Directions:
For the entries that follow, report how many lines include the word "misaligned" and add nothing.

Provided records:
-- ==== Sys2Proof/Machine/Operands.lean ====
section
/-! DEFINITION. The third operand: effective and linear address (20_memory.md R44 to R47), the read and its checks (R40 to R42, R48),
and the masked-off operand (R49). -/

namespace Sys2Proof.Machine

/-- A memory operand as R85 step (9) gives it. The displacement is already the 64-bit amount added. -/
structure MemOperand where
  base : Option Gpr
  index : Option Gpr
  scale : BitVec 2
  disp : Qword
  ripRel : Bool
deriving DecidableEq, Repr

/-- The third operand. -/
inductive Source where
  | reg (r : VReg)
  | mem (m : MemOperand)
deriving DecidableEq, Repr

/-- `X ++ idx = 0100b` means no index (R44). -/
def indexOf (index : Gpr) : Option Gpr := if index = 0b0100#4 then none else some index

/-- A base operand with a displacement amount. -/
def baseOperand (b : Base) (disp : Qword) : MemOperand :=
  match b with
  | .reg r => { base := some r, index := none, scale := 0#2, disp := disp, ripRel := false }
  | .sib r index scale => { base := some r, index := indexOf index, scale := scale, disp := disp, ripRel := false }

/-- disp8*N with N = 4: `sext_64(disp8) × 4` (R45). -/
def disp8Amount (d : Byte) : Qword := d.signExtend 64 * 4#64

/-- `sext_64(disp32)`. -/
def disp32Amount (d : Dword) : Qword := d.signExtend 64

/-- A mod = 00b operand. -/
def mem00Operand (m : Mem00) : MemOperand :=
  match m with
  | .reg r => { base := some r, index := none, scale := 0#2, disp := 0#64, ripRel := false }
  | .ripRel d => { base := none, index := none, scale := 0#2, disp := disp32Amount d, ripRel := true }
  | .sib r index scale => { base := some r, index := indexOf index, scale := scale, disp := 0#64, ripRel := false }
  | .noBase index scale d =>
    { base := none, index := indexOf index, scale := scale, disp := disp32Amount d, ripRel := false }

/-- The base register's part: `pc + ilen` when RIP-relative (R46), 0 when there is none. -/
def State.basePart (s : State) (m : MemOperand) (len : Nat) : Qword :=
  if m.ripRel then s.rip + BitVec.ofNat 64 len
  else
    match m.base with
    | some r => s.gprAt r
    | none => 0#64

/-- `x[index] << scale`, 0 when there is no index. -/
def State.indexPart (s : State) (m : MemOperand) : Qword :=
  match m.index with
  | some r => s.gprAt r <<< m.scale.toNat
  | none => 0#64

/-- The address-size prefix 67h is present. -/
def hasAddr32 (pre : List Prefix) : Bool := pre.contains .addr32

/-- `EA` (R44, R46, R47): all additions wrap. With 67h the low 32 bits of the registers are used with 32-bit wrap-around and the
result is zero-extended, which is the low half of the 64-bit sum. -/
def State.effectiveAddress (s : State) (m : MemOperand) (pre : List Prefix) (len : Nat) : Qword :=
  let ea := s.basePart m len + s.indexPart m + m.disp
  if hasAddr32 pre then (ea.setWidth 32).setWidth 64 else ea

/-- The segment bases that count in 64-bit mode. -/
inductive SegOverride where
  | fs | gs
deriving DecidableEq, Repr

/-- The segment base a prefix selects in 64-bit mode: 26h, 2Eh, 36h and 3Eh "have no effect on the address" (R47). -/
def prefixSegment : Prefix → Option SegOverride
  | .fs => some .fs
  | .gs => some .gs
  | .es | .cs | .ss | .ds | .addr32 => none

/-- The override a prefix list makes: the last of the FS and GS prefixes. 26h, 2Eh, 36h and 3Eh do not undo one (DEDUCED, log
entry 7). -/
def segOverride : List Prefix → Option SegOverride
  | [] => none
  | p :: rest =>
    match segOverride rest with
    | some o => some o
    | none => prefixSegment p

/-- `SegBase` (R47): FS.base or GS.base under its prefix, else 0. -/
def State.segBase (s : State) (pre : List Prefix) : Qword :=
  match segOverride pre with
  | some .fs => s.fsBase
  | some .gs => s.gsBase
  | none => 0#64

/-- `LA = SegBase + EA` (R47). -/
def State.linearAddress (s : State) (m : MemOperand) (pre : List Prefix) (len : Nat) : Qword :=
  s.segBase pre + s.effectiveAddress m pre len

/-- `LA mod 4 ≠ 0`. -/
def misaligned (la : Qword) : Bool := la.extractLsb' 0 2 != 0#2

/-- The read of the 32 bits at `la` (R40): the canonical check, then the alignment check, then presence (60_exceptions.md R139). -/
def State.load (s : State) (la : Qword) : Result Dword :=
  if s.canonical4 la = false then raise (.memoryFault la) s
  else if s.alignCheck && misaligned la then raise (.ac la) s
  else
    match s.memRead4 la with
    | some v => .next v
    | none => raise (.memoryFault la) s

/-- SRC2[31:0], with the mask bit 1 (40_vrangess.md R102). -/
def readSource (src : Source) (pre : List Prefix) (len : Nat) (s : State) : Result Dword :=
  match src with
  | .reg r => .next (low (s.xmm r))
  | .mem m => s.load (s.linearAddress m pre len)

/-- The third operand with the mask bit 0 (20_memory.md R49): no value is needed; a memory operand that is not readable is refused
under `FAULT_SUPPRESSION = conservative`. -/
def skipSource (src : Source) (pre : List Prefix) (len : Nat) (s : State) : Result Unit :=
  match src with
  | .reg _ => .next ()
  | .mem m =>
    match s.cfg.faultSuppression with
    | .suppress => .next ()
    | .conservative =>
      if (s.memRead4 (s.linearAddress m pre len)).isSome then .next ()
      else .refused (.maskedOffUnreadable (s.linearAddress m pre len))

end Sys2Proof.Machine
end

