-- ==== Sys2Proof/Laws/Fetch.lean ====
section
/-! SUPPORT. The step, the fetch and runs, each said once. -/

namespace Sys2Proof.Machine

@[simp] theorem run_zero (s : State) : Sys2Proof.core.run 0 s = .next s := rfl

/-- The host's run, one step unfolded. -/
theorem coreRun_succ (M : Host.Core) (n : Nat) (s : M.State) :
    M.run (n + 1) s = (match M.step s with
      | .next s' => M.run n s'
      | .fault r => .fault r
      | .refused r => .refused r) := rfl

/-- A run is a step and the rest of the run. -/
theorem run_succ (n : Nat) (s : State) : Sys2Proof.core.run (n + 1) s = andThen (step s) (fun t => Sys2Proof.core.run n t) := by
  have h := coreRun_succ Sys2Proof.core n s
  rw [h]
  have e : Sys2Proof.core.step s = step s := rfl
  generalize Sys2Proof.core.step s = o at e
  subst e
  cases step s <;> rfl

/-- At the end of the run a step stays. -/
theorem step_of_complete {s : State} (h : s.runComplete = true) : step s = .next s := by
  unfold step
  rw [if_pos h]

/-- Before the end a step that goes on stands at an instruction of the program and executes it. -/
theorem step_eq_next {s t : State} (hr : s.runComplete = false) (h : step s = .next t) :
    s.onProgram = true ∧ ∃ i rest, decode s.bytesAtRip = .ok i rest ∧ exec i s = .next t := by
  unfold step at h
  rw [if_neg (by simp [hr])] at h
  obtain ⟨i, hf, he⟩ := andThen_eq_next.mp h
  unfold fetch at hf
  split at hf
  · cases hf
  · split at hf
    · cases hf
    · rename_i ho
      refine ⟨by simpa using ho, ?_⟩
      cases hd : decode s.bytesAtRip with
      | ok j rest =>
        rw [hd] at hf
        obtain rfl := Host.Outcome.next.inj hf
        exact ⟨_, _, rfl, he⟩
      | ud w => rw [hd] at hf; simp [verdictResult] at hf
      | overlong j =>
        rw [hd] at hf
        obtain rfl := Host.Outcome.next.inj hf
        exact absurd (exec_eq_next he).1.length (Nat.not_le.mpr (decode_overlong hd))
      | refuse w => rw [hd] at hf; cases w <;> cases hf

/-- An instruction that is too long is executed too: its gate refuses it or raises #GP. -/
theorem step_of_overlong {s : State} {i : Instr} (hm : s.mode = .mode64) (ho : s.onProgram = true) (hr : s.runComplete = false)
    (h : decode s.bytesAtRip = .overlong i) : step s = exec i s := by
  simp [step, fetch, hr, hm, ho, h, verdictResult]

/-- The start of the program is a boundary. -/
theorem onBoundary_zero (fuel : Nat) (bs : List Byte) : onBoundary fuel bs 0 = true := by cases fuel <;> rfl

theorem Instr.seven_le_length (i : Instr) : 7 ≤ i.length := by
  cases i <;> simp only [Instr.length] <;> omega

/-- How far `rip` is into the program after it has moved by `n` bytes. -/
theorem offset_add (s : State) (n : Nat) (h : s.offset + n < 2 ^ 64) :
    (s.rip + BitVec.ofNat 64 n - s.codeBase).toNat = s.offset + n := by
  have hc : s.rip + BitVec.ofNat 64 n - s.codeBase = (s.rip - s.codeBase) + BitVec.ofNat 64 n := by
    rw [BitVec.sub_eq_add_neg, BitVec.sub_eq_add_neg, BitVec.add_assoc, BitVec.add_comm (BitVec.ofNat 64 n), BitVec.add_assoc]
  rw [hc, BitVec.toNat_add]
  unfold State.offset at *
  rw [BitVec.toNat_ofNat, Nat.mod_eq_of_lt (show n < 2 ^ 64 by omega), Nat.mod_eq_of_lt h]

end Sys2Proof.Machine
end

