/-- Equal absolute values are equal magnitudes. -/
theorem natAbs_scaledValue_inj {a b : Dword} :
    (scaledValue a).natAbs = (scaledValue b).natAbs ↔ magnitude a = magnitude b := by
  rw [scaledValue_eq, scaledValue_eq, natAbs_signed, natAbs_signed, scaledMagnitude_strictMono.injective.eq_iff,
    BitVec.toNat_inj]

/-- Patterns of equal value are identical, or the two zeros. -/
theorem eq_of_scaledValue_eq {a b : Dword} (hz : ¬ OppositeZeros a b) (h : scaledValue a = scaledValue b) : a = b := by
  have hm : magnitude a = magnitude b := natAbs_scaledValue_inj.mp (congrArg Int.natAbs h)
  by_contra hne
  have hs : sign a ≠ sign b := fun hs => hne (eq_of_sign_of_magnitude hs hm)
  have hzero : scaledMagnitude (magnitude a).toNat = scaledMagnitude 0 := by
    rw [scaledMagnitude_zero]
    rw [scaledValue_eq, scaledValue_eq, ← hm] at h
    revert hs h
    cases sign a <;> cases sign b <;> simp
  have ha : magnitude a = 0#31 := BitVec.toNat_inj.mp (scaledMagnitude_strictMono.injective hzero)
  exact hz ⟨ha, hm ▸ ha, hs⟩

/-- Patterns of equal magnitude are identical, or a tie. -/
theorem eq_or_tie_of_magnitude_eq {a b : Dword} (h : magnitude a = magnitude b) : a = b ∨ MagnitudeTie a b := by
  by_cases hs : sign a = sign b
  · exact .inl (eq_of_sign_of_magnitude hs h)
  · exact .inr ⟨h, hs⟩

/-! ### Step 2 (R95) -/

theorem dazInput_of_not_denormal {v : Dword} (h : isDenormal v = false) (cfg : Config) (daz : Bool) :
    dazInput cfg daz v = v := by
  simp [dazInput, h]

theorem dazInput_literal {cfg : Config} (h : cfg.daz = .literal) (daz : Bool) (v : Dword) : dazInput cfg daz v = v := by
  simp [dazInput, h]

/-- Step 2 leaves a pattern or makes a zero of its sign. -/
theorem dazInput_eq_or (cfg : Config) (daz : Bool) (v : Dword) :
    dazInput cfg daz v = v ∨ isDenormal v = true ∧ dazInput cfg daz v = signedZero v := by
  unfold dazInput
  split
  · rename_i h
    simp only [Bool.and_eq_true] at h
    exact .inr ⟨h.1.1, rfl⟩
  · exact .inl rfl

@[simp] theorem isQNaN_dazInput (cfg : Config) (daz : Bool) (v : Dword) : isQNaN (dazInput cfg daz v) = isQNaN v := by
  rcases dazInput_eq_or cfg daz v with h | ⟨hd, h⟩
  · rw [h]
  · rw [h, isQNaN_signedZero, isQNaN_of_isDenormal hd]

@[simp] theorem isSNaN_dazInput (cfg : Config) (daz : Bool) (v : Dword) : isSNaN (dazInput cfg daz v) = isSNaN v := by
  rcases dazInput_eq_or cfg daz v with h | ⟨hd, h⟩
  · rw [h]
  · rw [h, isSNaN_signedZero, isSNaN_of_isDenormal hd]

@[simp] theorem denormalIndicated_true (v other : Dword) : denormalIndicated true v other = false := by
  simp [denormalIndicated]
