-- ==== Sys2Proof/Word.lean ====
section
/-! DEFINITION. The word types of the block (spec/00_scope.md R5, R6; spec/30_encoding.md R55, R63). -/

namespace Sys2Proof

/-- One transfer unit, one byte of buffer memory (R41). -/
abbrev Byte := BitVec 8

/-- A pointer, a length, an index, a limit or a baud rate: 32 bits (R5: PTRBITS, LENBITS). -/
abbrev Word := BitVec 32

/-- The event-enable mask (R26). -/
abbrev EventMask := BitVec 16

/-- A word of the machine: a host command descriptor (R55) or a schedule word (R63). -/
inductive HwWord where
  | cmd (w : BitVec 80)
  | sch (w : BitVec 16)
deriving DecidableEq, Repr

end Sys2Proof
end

...

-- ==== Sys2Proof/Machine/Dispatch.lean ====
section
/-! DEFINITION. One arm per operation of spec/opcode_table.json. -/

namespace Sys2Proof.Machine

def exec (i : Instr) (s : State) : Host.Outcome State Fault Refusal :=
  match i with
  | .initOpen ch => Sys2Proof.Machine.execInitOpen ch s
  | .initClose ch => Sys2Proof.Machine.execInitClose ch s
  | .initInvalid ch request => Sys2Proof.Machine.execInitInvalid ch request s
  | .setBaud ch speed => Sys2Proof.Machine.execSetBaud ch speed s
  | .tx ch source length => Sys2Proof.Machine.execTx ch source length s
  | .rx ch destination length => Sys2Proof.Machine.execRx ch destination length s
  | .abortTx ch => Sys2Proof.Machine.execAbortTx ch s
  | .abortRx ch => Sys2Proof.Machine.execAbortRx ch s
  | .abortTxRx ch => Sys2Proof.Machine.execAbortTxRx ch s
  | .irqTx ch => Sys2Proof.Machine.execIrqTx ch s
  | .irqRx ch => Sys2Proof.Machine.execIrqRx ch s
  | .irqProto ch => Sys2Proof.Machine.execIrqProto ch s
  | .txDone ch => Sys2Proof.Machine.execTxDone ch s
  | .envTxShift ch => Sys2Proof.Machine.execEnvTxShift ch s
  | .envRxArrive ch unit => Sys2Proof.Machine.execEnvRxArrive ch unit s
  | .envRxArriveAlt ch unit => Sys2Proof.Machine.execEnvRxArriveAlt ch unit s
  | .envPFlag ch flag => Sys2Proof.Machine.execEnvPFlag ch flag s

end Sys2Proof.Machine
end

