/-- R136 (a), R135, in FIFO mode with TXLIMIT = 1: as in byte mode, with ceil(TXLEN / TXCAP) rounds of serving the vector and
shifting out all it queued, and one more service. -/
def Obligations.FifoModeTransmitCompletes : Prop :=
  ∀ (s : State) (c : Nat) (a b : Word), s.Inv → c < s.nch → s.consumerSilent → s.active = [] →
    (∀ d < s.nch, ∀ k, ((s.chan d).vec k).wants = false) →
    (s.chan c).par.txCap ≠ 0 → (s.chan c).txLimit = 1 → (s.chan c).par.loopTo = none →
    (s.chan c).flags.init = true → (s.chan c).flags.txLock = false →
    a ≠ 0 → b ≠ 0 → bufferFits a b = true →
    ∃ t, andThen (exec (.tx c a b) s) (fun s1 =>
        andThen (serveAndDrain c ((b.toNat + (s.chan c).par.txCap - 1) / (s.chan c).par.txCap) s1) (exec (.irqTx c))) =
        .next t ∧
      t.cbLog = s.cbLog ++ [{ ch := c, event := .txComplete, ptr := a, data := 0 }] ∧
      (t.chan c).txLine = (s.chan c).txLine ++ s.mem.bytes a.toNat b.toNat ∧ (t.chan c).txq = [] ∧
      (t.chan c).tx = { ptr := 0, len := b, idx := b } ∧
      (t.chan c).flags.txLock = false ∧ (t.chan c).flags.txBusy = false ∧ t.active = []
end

Exercise result:
2